Alexander indeed had an extensive practice, made many original observations, and knew the value of empiricism; but this may also be said of other Byzantine physicians (again, especially Johannes Actuarios). While Alexander sometimes dared to criticize even Galen, Johannes Actuarios, too, had a self-confident sense of the value of his own work as compared to the work of his predecessors, as is especially apparent in his book About the Urine. Alexander’s style is justly praised for its comprehensibility and clarity; not all other Byzantine physicians wrote pompously, however, Moreover, Alexander–like all other Byzantine physicians, and like all those of late antiquity–was uncritical of a great deal of the older medical literature that he cited, and was by no means entirely free from superstition. Finally, very few remnants of Byzantine medical texts and practice are available to us to provide a measure by which Alexander may be objectively evaluated. In summary, one may state that Alexander was, as a representative of Byzantine medicine, rather refreshing, not uninteresting, and not, perhaps, altogether unimportant.
Religion
In exorcising gout he says, "I adjure thee by the great name Ἰαὼ Σαβαὼθ" (Iao Sabaoth), and a little further on, "I adjure thee with the holy names Ἰαὼ, Σαβαὼθ, Ἀδοναὶ, Ἐλωί" (Iao, Sabaoth, Adonai, Eloi), from which he would appear to have been either a Jew or a Christian, and, from his frequent prescription of pork, it is most probable that he was a Christian.
Views
Although Alexander of Tralles had scant knowledge of anatomy and physiology, he was a careful observer of clinical situations. Perhaps the most curious art of his practice appears to be his belief in charms and amulets.
Quotations:
Here is an example of how Alexander chooses to give his advice on a certain purgative by introducing a real scene from his professional career:
"I beheld [ἐθεασάμην] one of those readers falling down; then, he said, whenever it was about to happen, he felt an aura of cold rising from the tarsus up to the brain. And so I purged him by giving him pills with which to remove the phlegm and the black humour (…) and I [ἡμῶν, lit. ‘we’] have practised in this way, the young man became healthy. The medicament, which I applied in his case to help this treatment was the herb called pepperwort; for although there are other herbs producing the same effect, none is as well suited as that herb."
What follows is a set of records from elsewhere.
-- ==== Sys2Proof/Laws/State.lean ====
section
/-! SUPPORT. What each update of the device leaves alone: one lemma per field and update, so that no proof unfolds a record
update. -/

namespace Sys2Proof.Machine.Dev

/-! ### Dev.setReg -/

@[simp] theorem setReg_mem (d : Dev) (a v : Nat) : (d.setReg a v).mem = d.mem := rfl
@[simp] theorem setReg_badMem (d : Dev) (a v : Nat) : (d.setReg a v).badMem = d.badMem := rfl
@[simp] theorem setReg_free (d : Dev) (a v : Nat) : (d.setReg a v).free = d.free := rfl
@[simp] theorem setReg_tb (d : Dev) (a v : Nat) : (d.setReg a v).tb = d.tb := rfl
@[simp] theorem setReg_links (d : Dev) (a v : Nat) : (d.setReg a v).links = d.links := rfl
@[simp] theorem setReg_strms (d : Dev) (a v : Nat) : (d.setReg a v).strms = d.strms := rfl
@[simp] theorem setReg_flume (d : Dev) (a v : Nat) : (d.setReg a v).flume = d.flume := rfl
@[simp] theorem setReg_jn (d : Dev) (a v : Nat) : (d.setReg a v).jn = d.jn := rfl
@[simp] theorem setReg_ledger (d : Dev) (a v : Nat) : (d.setReg a v).ledger = d.ledger := rfl
@[simp] theorem setReg_errs (d : Dev) (a v : Nat) : (d.setReg a v).errs = d.errs := rfl
@[simp] theorem setReg_bme (d : Dev) (a v : Nat) : (d.setReg a v).bme = d.bme := rfl
@[simp] theorem setReg_fnMask (d : Dev) (a v : Nat) : (d.setReg a v).fnMask = d.fnMask := rfl
@[simp] theorem setReg_pcie (d : Dev) (a v : Nat) : (d.setReg a v).pcie = d.pcie := rfl
@[simp] theorem setReg_hostWait (d : Dev) (a v : Nat) : (d.setReg a v).hostWait = d.hostWait := rfl
@[simp] theorem setReg_cache (d : Dev) (a v : Nat) : (d.setReg a v).cache = d.cache := rfl
@[simp] theorem setReg_cacheAge (d : Dev) (a v : Nat) : (d.setReg a v).cacheAge = d.cacheAge := rfl
@[simp] theorem setReg_pondLast (d : Dev) (a v : Nat) : (d.setReg a v).pondLast = d.pondLast := rfl
@[simp] theorem setReg_pfHist (d : Dev) (a v : Nat) : (d.setReg a v).pfHist = d.pfHist := rfl
@[simp] theorem setReg_pfs (d : Dev) (a v : Nat) : (d.setReg a v).pfs = d.pfs := rfl
@[simp] theorem setReg_pfWait (d : Dev) (a v : Nat) : (d.setReg a v).pfWait = d.pfWait := rfl
@[simp] theorem setReg_ncs (d : Dev) (a v : Nat) : (d.setReg a v).ncs = d.ncs := rfl
@[simp] theorem setReg_routers (d : Dev) (a v : Nat) : (d.setReg a v).routers = d.routers := rfl
@[simp] theorem setReg_bar (d : Dev) (a v : Nat) : (d.setReg a v).bar = d.bar := rfl
@[simp] theorem setReg_ports (d : Dev) (a v : Nat) : (d.setReg a v).ports = d.ports := rfl
@[simp] theorem setReg_colls (d : Dev) (a v : Nat) : (d.setReg a v).colls = d.colls := rfl
@[simp] theorem setReg_noticed (d : Dev) (a v : Nat) : (d.setReg a v).noticed = d.noticed := rfl
@[simp] theorem setReg_trigOuts (d : Dev) (a v : Nat) : (d.setReg a v).trigOuts = d.trigOuts := rfl
@[simp] theorem setReg_lineLast (d : Dev) (a v : Nat) : (d.setReg a v).lineLast = d.lineLast := rfl
@[simp] theorem setReg_sen (d : Dev) (a v : Nat) : (d.setReg a v).sen = d.sen := rfl
@[simp] theorem setReg_pwr (d : Dev) (a v : Nat) : (d.setReg a v).pwr = d.pwr := rfl
@[simp] theorem setReg_pins (d : Dev) (a v : Nat) : (d.setReg a v).pins = d.pins := rfl
@[simp] theorem setReg_harts (d : Dev) (a v : Nat) : (d.setReg a v).harts = d.harts := rfl
@[simp] theorem setReg_mp (d : Dev) (a v : Nat) : (d.setReg a v).mp = d.mp := rfl
@[simp] theorem setReg_vci (d : Dev) (a v : Nat) : (d.setReg a v).vci = d.vci := rfl
@[simp] theorem setReg_board (d : Dev) (a v : Nat) : (d.setReg a v).board = d.board := rfl
@[simp] theorem setReg_conduits (d : Dev) (a v : Nat) : (d.setReg a v).conduits = d.conduits := rfl
@[simp] theorem setReg_rings (d : Dev) (a v : Nat) : (d.setReg a v).rings = d.rings := rfl
@[simp] theorem setReg_fuses (d : Dev) (a v : Nat) : (d.setReg a v).fuses = d.fuses := rfl
@[simp] theorem setReg_sec (d : Dev) (a v : Nat) : (d.setReg a v).sec = d.sec := rfl
@[simp] theorem setReg_laps (d : Dev) (a v : Nat) : (d.setReg a v).laps = d.laps := rfl
@[simp] theorem setReg_pondTo (d : Dev) (a v : Nat) : (d.setReg a v).pondTo = d.pondTo := rfl
@[simp] theorem setReg_lastRead (d : Dev) (a v : Nat) : (d.setReg a v).lastRead = d.lastRead := rfl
However, Alexander has a personal view, providing us with the following sequence of observations:
"I purged well by using the hiera and I also gave three grammata of Armenian stone and I helped (the patients). However, I have not found [εὗρον] any other (treatment) so effective in patients with chronic epilepsy, as this purgative (white hellebore) and I know [οἶδα] many who, having been given up by other doctors, were cured by using only this purgative (white hellebore)."
Membership
German scholar Johann Albert Fabricius considered Alexander to have belonged to the sect of the Methodici, but in the opinion of Freind this is not proved sufficiently by the existing text.